See also: New Perspectives on Ebola Virus Evolution also with Holly A. Wichman
We tested for positive selection and considered the placement of adaptive amino acid substitutions along the phylogeny and within the protein structure of GP1,2. We conclude that: 1) the common practice of rooting the phylogeny of EBOV between the first known outbreak in 1976 and the next outbreak in 1995 provides a misleading view of EBOV evolution that ignores the fact that there is a non-human EBOV host between outbreaks; 2) the N-terminus of GP1 may be constrained from evolving in response to the host immune system by the highly expressed, secreted glycoprotein, which is encoded by the same region of the GP gene; 3) although the mucin-like domain of GP1 is essential for EBOV in vivo, it evolves rapidly without losing its twin functions: providing O-linked glycosylation sites and a flexible surface.

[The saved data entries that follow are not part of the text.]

/-- Each clause under the conditions it writes: a start while the scan runs, below its watchdog, is skipped and counts; one of an idle task latches
  its network (where it holds no block of the types 0x50 and 0x51, with outputs and markers as they were) and makes it busy. A publish ends the scan
  with the new instances and variables and shows its duration. TASK_RESTART clears STOPPED of its tasks. PROG_DATA, not by the host, stages its word
  at ADDR and PROG_LIVE answers the word there, and ADDR moves on by 4. A valid IN frame of a station on a CAN channel counts and is its last good
  data, another counts as an error with its event; one over Ethernet goes through its ring, and without room counts nowhere else. RETAIN_INTERVAL
  writes the older slot, numbered one above both, or is noted as late while writes are held. A marker write and a changed input word show their
  value. Rests on the model's choices in the log entries 2, 47, 48, 49, 89 (notes/assumptions). -/
def Obligations.ScanTasks : Prop :=
  (∀ (n : Fin 4) (s : State), s.taskRuns n.val = true → (s.task n.val).busy = true → (s.task n.val).skips + 1 < (F.SCAN_TCFG_WD_N n.val).get (s.task
    n.val).tcfg → s.stage < 5 → Gives (.scanStart n) s fun t => (t.task n.val).skips = (s.task n.val).skips + 1 ∧ (t.task n.val).busy = true ∧ t.rd
    (F.SCAN_TCNT_OVERRUNS n.val) = satCount (F.SCAN_TCNT_OVERRUNS n.val).width (s.rd (F.SCAN_TCNT_OVERRUNS n.val) + 1) ∧ t.rd (F.SCAN_TCNT_SKIPPED
    n.val) = satCount (F.SCAN_TCNT_SKIPPED n.val).width (s.rd (F.SCAN_TCNT_SKIPPED n.val) + 1)) ∧
  (∀ (n : Fin 4) (s : State), s.taskRuns n.val = true → (s.task n.val).busy = false → ((sectOf (sectBytes s.nvm.program n.val)).blocks.all fun b =>
    b.typ != 0x50 && b.typ != 0x51) = true → Gives (.scanStart n) s fun t => (t.task n.val).busy = true ∧ (t.task n.val).startAt = s.mono ∧ (t.task
    n.val).skips = 0 ∧ (t.task n.val).sect = sectBytes s.nvm.program n.val ∧ t.scan.out = s.scan.out ∧ t.scan.markers = s.scan.markers) ∧
  (∀ (n : Fin 4) (s : State), (s.task n.val).busy = true → (s.task n.val).stopping = false → Gives (.scanPublish n) s fun t => (t.task n.val).busy =
    false ∧ (t.task n.val).inst = (s.task n.val).newInst ∧ (t.task n.val).vars = (s.task n.val).newVars ∧ t.rd (F.SCAN_TDUR_LAST_US n.val) = satCount
    32 ((s.mono - (s.task n.val).startAt) / 1000)) ∧
  (∀ (who : Initiator) (mask : BitVec 4) (s : State), s.barred who A.SCAN_CMD true = 0 → Gives (.taskRestart who mask) s fun t => ∀ k : Fin 4,
    mask.toNat.testBit k.val = true → t.bit F.SCAN_STATUS_STOPPED k.val = false) ∧
  (∀ (who : Initiator) (data : BitVec 32) (s : State), s.writeCode who A.SCAN_PROG_DATA data.toNat = 0 → who ≠ .host → Gives (.progData who data) s
    fun t => mget (0 : Word) t.scan.staged (s.rd F.SCAN_PROG_ADDR_ADDR / 4 * 4) = Word.ofNat data.toNat ∧ t.rd F.SCAN_PROG_ADDR_ADDR = (s.rd
    F.SCAN_PROG_ADDR_ADDR / 4 * 4 + 4) % 2 ^ 19) ∧
  (∀ (who : Initiator) (s : State), s.readCode who A.SCAN_PROG_LIVE = 0 → Gives (.progLive who) s fun t => t.readData = [Word.ofNat (leAt
    s.nvm.program (s.rd F.SCAN_PROG_ADDR_ADDR / 4 * 4) 4)] ∧ t.rd F.SCAN_PROG_ADDR_ADDR = (s.rd F.SCAN_PROG_ADDR_ADDR / 4 * 4 + 4) % 2 ^ 19 ∧
    OnlyFields [F.SCAN_PROG_ADDR_ADDR] s t) ∧
  (∀ (ch : Fin 4) (id : Nat) (frame : List Byte) (n : Nat) (s : State), s.mode ≠ .transport → s.stationAt (.can ch id) = some n → s.stationValid n
    frame = false → Gives (.stationInFrame (.can ch id) frame) s fun t => t.rd (F.STATION_SCNT_IN_ERR n) = satCount (F.STATION_SCNT_IN_ERR n).width
    (s.rd (F.STATION_SCNT_IN_ERR n) + 1) ∧ t.bit (evtStatus 0x42) 2 = true) ∧
  (∀ (ch : Fin 4) (id : Nat) (frame : List Byte) (n : Nat) (s : State), s.mode ≠ .transport → s.stationAt (.can ch id) = some n → s.stationValid n
    frame = true → Gives (.stationInFrame (.can ch id) frame) s fun t => t.rd (F.STATION_SCNT_IN_OK n) = satCount (F.STATION_SCNT_IN_OK n).width
    (s.rd (F.STATION_SCNT_IN_OK n) + 1) ∧ (mget {} t.scan.stations n).good = some ((frame.drop 16).take (s.rdStation n (F.STATION_SCFG_NIN n)) ++
    List.replicate (32 - s.rdStation n (F.STATION_SCFG_NIN n)) 0, s.mono)) ∧
  (∀ (port : Fin 2) (ip udp dst : Nat) (frame : List Byte) (n : Nat) (s : State), s.mode ≠ .transport → s.stationAt (.eth port ip udp dst) = some n →
    (s.push 109 frame true).2 = true → s.stationValid n frame = false → Gives (.stationInFrame (.eth port ip udp dst) frame) s fun t => t.rd
    (F.STATION_SCNT_IN_ERR n) = satCount (F.STATION_SCNT_IN_ERR n).width (s.rd (F.STATION_SCNT_IN_ERR n) + 1) ∧ t.bit (evtStatus 0x42) 2 = true ∧
    (t.ring 109).next = ((s.ring 109).next + 1) % 2 ^ 32) ∧
  (∀ (port : Fin 2) (ip udp dst : Nat) (frame : List Byte) (n : Nat) (s : State), s.mode ≠ .transport → s.stationAt (.eth port ip udp dst) = some n →
    (s.push 109 frame true).2 = false → Gives (.stationInFrame (.eth port ip udp dst) frame) s fun t => t.rd (F.STATION_SCNT_IN_ERR n) = s.rd
    (F.STATION_SCNT_IN_ERR n) ∧ t.rd (F.STATION_SCNT_IN_OK n) = s.rd (F.STATION_SCNT_IN_OK n) ∧ t.rd (F.QUEUE_DROP_DROPPED 13) = satCount
    (F.QUEUE_DROP_DROPPED 13).width (s.rd (F.QUEUE_DROP_DROPPED 13) + 1) ∧ t.scan = s.scan) ∧
  (∀ (s : State), s.mode ≠ .transport → s.journalHeld = false → Gives .retainInterval s fun t => (mget (0, []) t.nvm.retain (if (mget (0, [])
    s.nvm.retain 0).1 ≤ (mget (0, []) s.nvm.retain 1).1 then 0 else 1)) = (max (mget (0, []) s.nvm.retain 0).1 (mget (0, []) s.nvm.retain 1).1 + 1,
    s.retainBytes)) ∧
  (∀ (s : State), s.mode ≠ .transport → s.journalHeld = true → Gives .retainInterval s fun t => t.scan = { s.scan with retainLate := true } ∧ t.nvm =
    s.nvm) ∧
  (∀ (who : Initiator) (k : Fin 256) (v : BitVec 32) (s : State), s.barred who (A.IMAGE_M k.val) true = 0 → Gives (.markerWrite who k v) s fun t =>
    t.rd (F.IMAGE_M_M k.val) = v.toNat ∧ OnlyFields [F.IMAGE_M_M k.val] s t) ∧
  (∀ (di : BitVec 16) (s : State), s.mode ≠ .transport → s.rd F.IMAGE_DI_DI ≠ di.toNat → Gives (.diChange di) s fun t => t.rd F.IMAGE_DI_DI =
    di.toNat ∧ t.bit (evtStatus 0x41) 0 = true)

My comment: They linked virus-driven energy theft to amino acid substitutions in the EBOV lineage between outbreaks. They link changes in the virus from a non-human host to the ability of human hosts to protect themselves via nutrient energy-dependent glycosalation sites and receptor-mediated behaviors that link glycobiology from energy-dependent RNA methylation to supercoiled DNA. But they also link virus-driven energy theft in the human host to all pathology via this report.
…viral latency is responsible for life-long pathogenesis and mortality risk…
My comment: Rarely do researchers see the amount of confusion about biologically-based cause and effect that is exemplified in two articles published on the same day, albeit in different journals. However, in this case, the conclusions in Tempo and mode of genome evolution in a 50,000-generation experiment will make no sense to serious scientists who understand the claims in New Perspectives on Ebola Virus Evolution.
For example, the 50,000-generation experiment cannot be linked from energy-dependent amino acid substitutions in the virus carried by mosquitoes to mutations in the Ebola virus in humans. However, nutrient-dependent RNA-amino acid substitutions can be linked to prevention of Ebola virus-driven energy theft and the prevention of all virus-driven human pathology via what is known about the biophysically constrained chemistry of RNA-mediated protein folding in all living genera.